Moving at the Speed of Creativity by Wesley Fryer

Yes we need supportive families, but we need school reform too

Some thoughts on Thom Powell’s points relating to school reform and Bill Gates’ call to revamp high schools. 

Ian Jukes has a posting on his blog this week responding to the comments Bill Gates made at the National Education Summit on High Schools in February. I agree with the basic point of Thom Powell’s article: kids and society as a whole need supportive families who emphasize the importance of education and expect success in the classroom and in life.

But I disagree with what seems to be Thom’s overall thesis regarding school reform: blame parents not schools, and just give schools more money.

No doubt public schools need more money. The national movement to open the public education coffers to private and charter schools is troubling for many reasons, but the most fundamental reason is that public schools are not experiencing a budget surplus. Quite to the contrary, as always public school dollars are in short supply. Opening up this limited barrel of dollars to other interests (particularly outside commercial entities) is a bad idea. The students who stand to lose the most and be hurt the most are those in the poorest schools, which are likely to be even poorer and shorter on resources as a result of school finance reform that lets public dollars go to privates and charters.

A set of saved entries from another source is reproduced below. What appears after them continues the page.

theorem State.readStream_kept {A : List Part} {s₀ s : State} {off : Nat} {r : EntryDone} (h : Kept A s₀ s) (e : State.readStream s off = some r) (hA : [.entropy, .free] ⊆ A := by exact Part.sub (by assumption) (by decide)) : Kept A s₀ r.state := by
  unfold State.readStream at e
  split at e
  · split at e
    · cases e
      exact h
    · split at e
      · cases e
        exact State.drbg_kept 3 4 h
      · cases e
  · split at e
    · cases e
      exact h.upd _ rfl rfl rfl rfl rfl rfl ⟨fun p hp => by cases p <;> first | exact rfl | exact ⟨rfl, rfl⟩ | exact ⟨rfl, trivial⟩ | exact ⟨trivial, rfl⟩ | exact absurd (hA (by decide)) hp⟩
    · cases e
      exact h

theorem State.reachReg_kept {A : List Part} {s₀ s : State} {x : Session} {g : RegPage} {off : Nat} {e : RegEntry} {r : EntryDone} (h : Kept A s₀ s)
    (k : State.reachReg s x g off e = some r) (hA : [.halves, .dies, .tielux, .jobs, .transport, .streams, .settings, .keys, .audit, .events, .starts, .headers, .port, .clocks, .security, .entropy, .config, .free] ⊆ A := by exact Part.sub (by assumption) (by decide)) : Kept A s₀ r.state := by
  unfold State.reachReg at k
  have h1 := State.wakePage_kept g h
  dsimp only at k
  split at k
  · split at k
    · cases k
      exact State.writeReg_kept _ _ _ _ _ h1
    · cases k
      exact h1
  · split at k
    · exact State.readStream_kept h1 k
    · cases k
      exact State.readReg_kept _ _ _ h1

theorem State.regEntry_kept {A : List Part} {s₀ s : State} {x : Session} {e : RegEntry} {r : EntryDone} (h : Kept A s₀ s)
    (k : State.regEntry s x e = some r) (hA : [.halves, .dies, .tielux, .jobs, .transport, .streams, .settings, .keys, .audit, .events, .starts, .headers, .port, .clocks, .security, .entropy, .config, .free] ⊆ A := by exact Part.sub (by assumption) (by decide)) : Kept A s₀ r.state := by
  unfold State.regEntry at k
  dsimp only at k
  repeat' split at k
  all_goals first | exact State.reachReg_kept h k | (cases k; first | exact h | exact State.writeHeader_kept _ _ _ (State.auditWrite_kept _ _ _ h))

theorem State.regEntries_kept {A : List Part} {s₀ s t : State} {x : Session} {l : List RegEntry} {v : List (RegEntry × BitVec 16)} (h : Kept A s₀ s)
    (e : State.regEntries s x l = some (t, v)) (hA : [.halves, .dies, .tielux, .jobs, .transport, .streams, .settings, .keys, .audit, .events, .starts, .headers, .port, .clocks, .security, .entropy, .config, .free] ⊆ A := by exact Part.sub (by assumption) (by decide)) : Kept A s₀ t := by
  induction l generalizing s v with
  | nil =>
    cases e
    exact h
  | cons a l ih =>
    rw [State.regEntries] at e
    cases hk : s.regEntry x a with
    | none =>
      rw [hk] at e
      cases e
    | some r =>
      rw [hk] at e
      dsimp only at e
      cases hq : r.state.regEntries x l with
      | none =>
        rw [hq] at e
        cases e
      | some q =>
        rw [hq] at e
        cases e
        exact ih (v := q.2) (State.regEntry_kept h hk) hq

theorem State.regBatch_kept {A : List Part} {s₀ s : State} (x : Session) (tag : Nat) (es : List RegEntry) (h : Kept A s₀ s) (hA : [.halves, .dies, .tielux, .jobs, .transport, .streams, .settings, .keys, .audit, .events, .starts, .headers, .port, .clocks, .security, .entropy, .config, .free] ⊆ A := by exact Part.sub (by assumption) (by decide)) : Kept A s₀ (State.regBatch s x tag es) := by
  unfold State.regBatch
  dsimp only
  repeat' first
    | with_reducible assumption
    | with_reducible apply State.popInbox_kept
    | with_reducible apply State.send_kept
    | refine State.regEntries_kept ?_ (by assumption)
    | exact Part.sub hA (by decide)
    | with_reducible refine Kept.ite ?_ ?_
    | split

theorem execRegBatch_kept {s t : State} (sess : Nat) (tag : Nat) (entries : List RegEntry) (e : execRegBatch sess tag entries s = .next t) : Kept [.halves, .dies, .tielux, .jobs, .transport, .streams, .settings, .keys, .audit, .events, .starts, .headers, .port, .clocks, .security, .entropy, .config, .free] s t := by
  have h := Kept.refl (A := [.halves, .dies, .tielux, .jobs, .transport, .streams, .settings, .keys, .audit, .events, .starts, .headers, .port, .clocks, .security, .entropy, .config, .free]) s
  have hA := List.Subset.refl ([.halves, .dies, .tielux, .jobs, .transport, .streams, .settings, .keys, .audit, .events, .starts, .headers, .port, .clocks, .security, .entropy, .config, .free] : List Part)
  unfold execRegBatch at e
  repeat' split at e
  all_goals first | contradiction | (cases e) | skip
  repeat' first
    | with_reducible assumption
    | with_reducible apply State.regBatch_kept

theorem State.oneEntry_kept {A : List Part} {s₀ s : State} (sess : Nat) (e : RegEntry) (h : Kept A s₀ s) (hA : [.halves, .dies, .tielux, .jobs, .transport, .streams, .settings, .keys, .audit, .events, .starts, .headers, .port, .clocks, .security, .entropy, .config, .free] ⊆ A := by exact Part.sub (by assumption) (by decide)) : Kept A s₀ (State.oneEntry s sess e) := by
  unfold State.oneEntry
  split
  · exact h
  · split
    · exact h
    · rename_i hk
      exact State.replyOne_kept _ _ _ _ _ (State.regEntry_kept (State.popInbox_kept _ h) hk)

theorem execRegisterWrite_kept {s t : State} (sess : Nat) (addr : Word) (data : Word) (e : execRegisterWrite sess addr data s = .next t) : Kept [.halves, .dies, .tielux, .jobs, .transport, .streams, .settings, .keys, .audit, .events, .starts, .headers, .port, .clocks, .security, .entropy, .config, .free] s t := by
  have h := Kept.refl (A := [.halves, .dies, .tielux, .jobs, .transport, .streams, .settings, .keys, .audit, .events, .starts, .headers, .port, .clocks, .security, .entropy, .config, .free]) s
  have hA := List.Subset.refl ([.halves, .dies, .tielux, .jobs, .transport, .streams, .settings, .keys, .audit, .events, .starts, .headers, .port, .clocks, .security, .entropy, .config, .free] : List Part)
  unfold execRegisterWrite at e
  all_goals first | contradiction | (cases e) | skip
  repeat' first
    | with_reducible assumption
    | with_reducible apply State.oneEntry_kept

theorem execHighWordRead_kept {s t : State} (sess : Nat) (addr : Word) (e : execHighWordRead sess addr s = .next t) : Kept [.halves, .dies, .tielux, .jobs, .transport, .streams, .settings, .keys, .audit, .events, .starts, .headers, .port, .clocks, .security, .entropy, .config, .free] s t := by
  have h := Kept.refl (A := [.halves, .dies, .tielux, .jobs, .transport, .streams, .settings, .keys, .audit, .events, .starts, .headers, .port, .clocks, .security, .entropy, .config, .free]) s
  have hA := List.Subset.refl ([.halves, .dies, .tielux, .jobs, .transport, .streams, .settings, .keys, .audit, .events, .starts, .headers, .port, .clocks, .security, .entropy, .config, .free] : List Part)
  unfold execHighWordRead at e
  all_goals first | contradiction | (cases e) | skip
  repeat' first
    | with_reducible assumption
    | with_reducible apply State.oneEntry_kept

theorem execJobSel_kept {s t : State} (sess : Nat) (data : Word) (e : execJobSel sess data s = .next t) : Kept [.transport] s t := by
  have h := Kept.refl (A := [.transport]) s
  have hA := List.Subset.refl ([.transport] : List Part)
  unfold execJobSel at e
  all_goals first | contradiction | (cases e) | skip
  repeat' first
    | with_reducible assumption
    | with_reducible apply State.ownWrite_kept
    | with_reducible apply State.selectJob_kept
    | intro _

theorem execAuditSelLo_kept {s t : State} (sess : Nat) (data : Word) (e : execAuditSelLo sess data s = .next t) : Kept [.transport] s t := by
  have h := Kept.refl (A := [.transport]) s
  have hA := List.Subset.refl ([.transport] : List Part)
  unfold execAuditSelLo at e
  all_goals first | contradiction | (cases e) | skip
  repeat' first
    | with_reducible assumption
    | with_reducible apply State.ownWrite_kept
    | with_reducible apply State.selectAudit_kept
    | intro _

theorem execEvtSel_kept {s t : State} (sess : Nat) (data : Word) (e : execEvtSel sess data s = .next t) : Kept [.transport] s t := by
  have h := Kept.refl (A := [.transport]) s
  have hA := List.Subset.refl ([.transport] : List Part)
  unfold execEvtSel at e
  all_goals first | contradiction | (cases e) | skip
  repeat' first
    | with_reducible assumption
    | with_reducible apply State.ownWrite_kept
    | with_reducible apply State.selectEvent_kept
    | intro _

theorem State.headerEntry_kept {A : List Part} {s₀ s : State} (sess : Nat) (page : Nat) (off : Nat) (data : Word) (h : Kept A s₀ s) (hA : [.halves, .dies, .tielux, .jobs, .transport, .streams, .settings, .keys, .audit, .events, .starts, .headers, .port, .clocks, .security, .entropy, .config, .free] ⊆ A := by exact Part.sub (by assumption) (by decide)) : Kept A s₀ (State.headerEntry s sess page off data) := by
  unfold State.headerEntry
  repeat' first
    | with_reducible assumption
    | with_reducible apply State.oneEntry_kept

theorem execEvtForce_kept {s t : State} (sess : Nat) (page : Nat) (data : Word) (e : execEvtForce sess page data s = .next t) : Kept [.halves, .dies, .tielux, .jobs, .transport, .streams, .settings, .keys, .audit, .events, .starts, .headers, .port, .clocks, .security, .entropy, .config, .free] s t := by
  have h := Kept.refl (A := [.halves, .dies, .tielux, .jobs, .transport, .streams, .settings, .keys, .audit, .events, .starts, .headers, .port, .clocks, .security, .entropy, .config, .free]) s
  have hA := List.Subset.refl ([.halves, .dies, .tielux, .jobs, .transport, .streams, .settings, .keys, .audit, .events, .starts, .headers, .port, .clocks, .security, .entropy, .config, .free] : List Part)
  unfold execEvtForce at e
  all_goals first | contradiction | (cases e) | skip
  repeat' first
    | with_reducible assumption
    | with_reducible apply State.headerEntry_kept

But school finance and private/charter school voucher programs are not the focus of this posting. School reform is. And this is where I differ with Thom Powell, and agree in part with Bill Gates.

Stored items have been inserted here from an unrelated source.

-- ==== Sys2Proof/Laws/RollCall.lean ====
section
/-! SUPPORT. What the operations of Machine/RollCall.lean keep (Laws/Kept.lean). -/

set_option Elab.async false

namespace Sys2Proof.Machine

open Sys2Proof Sys2Proof.Safety

-- The proofs before this one are checked before the next ones start.
theorem State.rollReply_kept {A : List Part} {s₀ s : State} (dst : Nat) (nonce : Bytes) (h : Kept A s₀ s) (hA : [.transport, .entropy, .free] ⊆ A := by exact Part.sub (by assumption) (by decide)) : Kept A s₀ (State.rollReply s dst nonce) := by
  unfold State.rollReply
  dsimp only
  repeat' first
    | with_reducible assumption
    | with_reducible apply State.transportRandom_kept
    | with_reducible apply State.emit_kept
    | with_reducible apply State.onTransport_kept
    | exact Part.sub hA (by decide)

theorem State.enumerate_kept {A : List Part} {s₀ s : State} (b : EnumerateBody) (h : Kept A s₀ s) (hA : [.transport, .entropy, .free] ⊆ A := by exact Part.sub (by assumption) (by decide)) : Kept A s₀ (State.enumerate s b) := by
  unfold State.enumerate
  dsimp only
  repeat' first
    | with_reducible assumption
    | with_reducible apply State.transportRandom_kept
    | with_reducible apply State.onTransport_kept
    | exact Part.sub hA (by decide)
    | with_reducible refine Kept.ite ?_ ?_

theorem execEnumerate_kept {s t : State} (b : EnumerateBody) (e : execEnumerate b s = .next t) : Kept [.transport, .entropy, .free] s t := by
  have h := Kept.refl (A := [.transport, .entropy, .free]) s
  have hA := List.Subset.refl ([.transport, .entropy, .free] : List Part)
  unfold execEnumerate at e
  all_goals first | contradiction | (cases e) | skip
  repeat' first
    | with_reducible assumption
    | with_reducible apply State.enumerate_kept

theorem State.backoffEnds_kept {A : List Part} {s₀ s : State} (h : Kept A s₀ s) (hA : [.transport, .entropy, .free] ⊆ A := by exact Part.sub (by assumption) (by decide)) : Kept A s₀ (State.backoffEnds s) := by
  unfold State.backoffEnds
  repeat' first
    | with_reducible assumption
    | with_reducible apply State.rollReply_kept
    | with_reducible apply State.onTransport_kept
    | exact Part.sub hA (by decide)
    | split

theorem execRollCallBackoff_kept {s t : State} (e : execRollCallBackoff s = .next t) : Kept [.transport, .entropy, .free] s t := by
  have h := Kept.refl (A := [.transport, .entropy, .free]) s
  have hA := List.Subset.refl ([.transport, .entropy, .free] : List Part)
  unfold execRollCallBackoff at e
  all_goals first | contradiction | (cases e) | skip
  repeat' first
    | with_reducible assumption
    | with_reducible apply State.backoffEnds_kept

theorem State.probed_kept {A : List Part} {s₀ s : State} (src : Nat) (address : Nat) (nonce : Bytes) (h : Kept A s₀ s) (hA : [.transport, .entropy, .free] ⊆ A := by exact Part.sub (by assumption) (by decide)) : Kept A s₀ (State.probed s src address nonce) := by
  unfold State.probed
  repeat' first
    | with_reducible assumption
    | with_reducible apply State.rollReply_kept
    | with_reducible refine Kept.ite ?_ ?_

theorem execProbe_kept {s t : State} (src : Nat) (address : Nat) (nonce : Bytes) (e : execProbe src address nonce s = .next t) : Kept [.transport, .entropy, .free] s t := by
  have h := Kept.refl (A := [.transport, .entropy, .free]) s
  have hA := List.Subset.refl ([.transport, .entropy, .free] : List Part)
  unfold execProbe at e
  all_goals first | contradiction | (cases e) | skip
  repeat' first
    | with_reducible assumption
    | with_reducible apply State.probed_kept

theorem State.auditAssign_kept {A : List Part} {s₀ s : State} (signer : Bytes) (address : Nat) (status : Nat) (h : Kept A s₀ s) (hA : [.audit] ⊆ A := by exact Part.sub (by assumption) (by decide)) : Kept A s₀ (State.auditAssign s signer address status) := by
  unfold State.auditAssign
  repeat' first
    | with_reducible assumption
    | with_reducible apply State.audit_kept

theorem State.takeAddress_kept {A : List Part} {s₀ s : State} (p : PendingAssign) (h : Kept A s₀ s) (hA : [.transport, .settings, .audit] ⊆ A := by exact Part.sub (by assumption) (by decide)) : Kept A s₀ (State.takeAddress s p) := by
  unfold State.takeAddress
  dsimp only
  repeat' first
    | with_reducible assumption
    | with_reducible apply State.emit_kept
    | with_reducible apply State.onJournal_kept
    | exact ⟨rfl, rfl, rfl, rfl, rfl, Nat.le_refl _, fun _ h => h, fun p hp => by cases p <;> first | exact rfl | exact trivial | exact absurd (hA (by decide)) hp⟩
    | with_reducible apply State.auditAssign_kept
    | exact Part.sub hA (by decide)

theorem State.assign_kept {A : List Part} {s₀ s : State} (b : AssignBody) (h : Kept A s₀ s) (hA : [.transport, .settings, .audit] ⊆ A := by exact Part.sub (by assumption) (by decide)) : Kept A s₀ (State.assign s b) := by
  unfold State.assign
  dsimp only
  repeat' first
    | with_reducible assumption
    | with_reducible apply State.emit_kept
    | with_reducible apply State.auditAssign_kept
    | with_reducible apply State.onTransport_kept
    | with_reducible apply State.takeAddress_kept
    | exact Part.sub hA (by decide)
    | with_reducible refine Kept.ite ?_ ?_

theorem execAssign_kept {s t : State} (b : AssignBody) (e : execAssign b s = .next t) : Kept [.transport, .settings, .audit] s t := by
  have h := Kept.refl (A := [.transport, .settings, .audit]) s
  have hA := List.Subset.refl ([.transport, .settings, .audit] : List Part)
  unfold execAssign at e
  all_goals first | contradiction | (cases e) | skip
  repeat' first
    | with_reducible assumption
    | with_reducible apply State.assign_kept

theorem State.replyIn_kept {A : List Part} {s₀ s : State} (address : Nat) (h : Kept A s₀ s) (hA : [.transport] ⊆ A := by exact Part.sub (by assumption) (by decide)) : Kept A s₀ (State.replyIn s address) := by
  unfold State.replyIn
  repeat' first
    | with_reducible assumption
    | with_reducible apply State.emit_kept
    | with_reducible apply State.onTransport_kept
    | with_reducible refine Kept.ite ?_ ?_
    | split

theorem execReply_kept {s t : State} (address : Nat) (e : execReply address s = .next t) : Kept [.transport] s t := by
  have h := Kept.refl (A := [.transport]) s
  have hA := List.Subset.refl ([.transport] : List Part)
  unfold execReply at e
  all_goals first | contradiction | (cases e) | skip
  repeat' first
    | with_reducible assumption
    | with_reducible apply State.replyIn_kept

theorem State.probeEnds_kept {A : List Part} {s₀ s : State} (h : Kept A s₀ s) (hA : [.transport, .settings, .audit] ⊆ A := by exact Part.sub (by assumption) (by decide)) : Kept A s₀ (State.probeEnds s) := by
  unfold State.probeEnds
  repeat' first
    | with_reducible assumption
    | with_reducible apply State.takeAddress_kept
    | with_reducible apply State.onTransport_kept
    | exact Part.sub hA (by decide)
    | split

theorem execProbeTimeout_kept {s t : State} (e : execProbeTimeout s = .next t) : Kept [.transport, .settings, .audit] s t := by
  have h := Kept.refl (A := [.transport, .settings, .audit]) s
  have hA := List.Subset.refl ([.transport, .settings, .audit] : List Part)
  unfold execProbeTimeout at e
  all_goals first | contradiction | (cases e) | skip
  repeat' first
    | with_reducible assumption
    | with_reducible apply State.probeEnds_kept

end Sys2Proof.Machine
end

Our schools need reform, and legislators (and many educators) have been trying for years to bring it about in two basic ways:
1) By creating vast lists of curriculum standards and expectations for teachers & students
2) By using standardized testing to bludgeon schools and teachers into making curricular and instructional changes

These are the present predominant instruments for school reform, and they have been only marginally effective, in my opinion. But what are the goals of these school reforms?

I would offer the following as basic, needed goals for the school reform movement in the United States in the early twenty-first century:
1) Raise teacher expectations of student achievement
2) Adopt a flexible curriculum emphasizing depth rather than breadth of learning
3) Regularly engage students in authentic tasks involving problem solving, teamwork and communication, on topics of interest to students about which they have a basic level of experience/schema and the opportunity to gain more in the course of their study.

If we do these things, I think we will succeed in broadly raising levels of student achievement. But what are the instruments and policies that can effectively achieve those goals? That is the million dollar public policy question in education today.

Schools need to be places where teachers and students love to be. I thoroughly agree with Paulo Freire, who argued (along with John Dewey previously) that education is an enterprise for the passionate. Learners of all ages should be encouraged to play with ideas, to stretch their creative imaginations and abilities, to express themselves in multiple ways in authentic contexts.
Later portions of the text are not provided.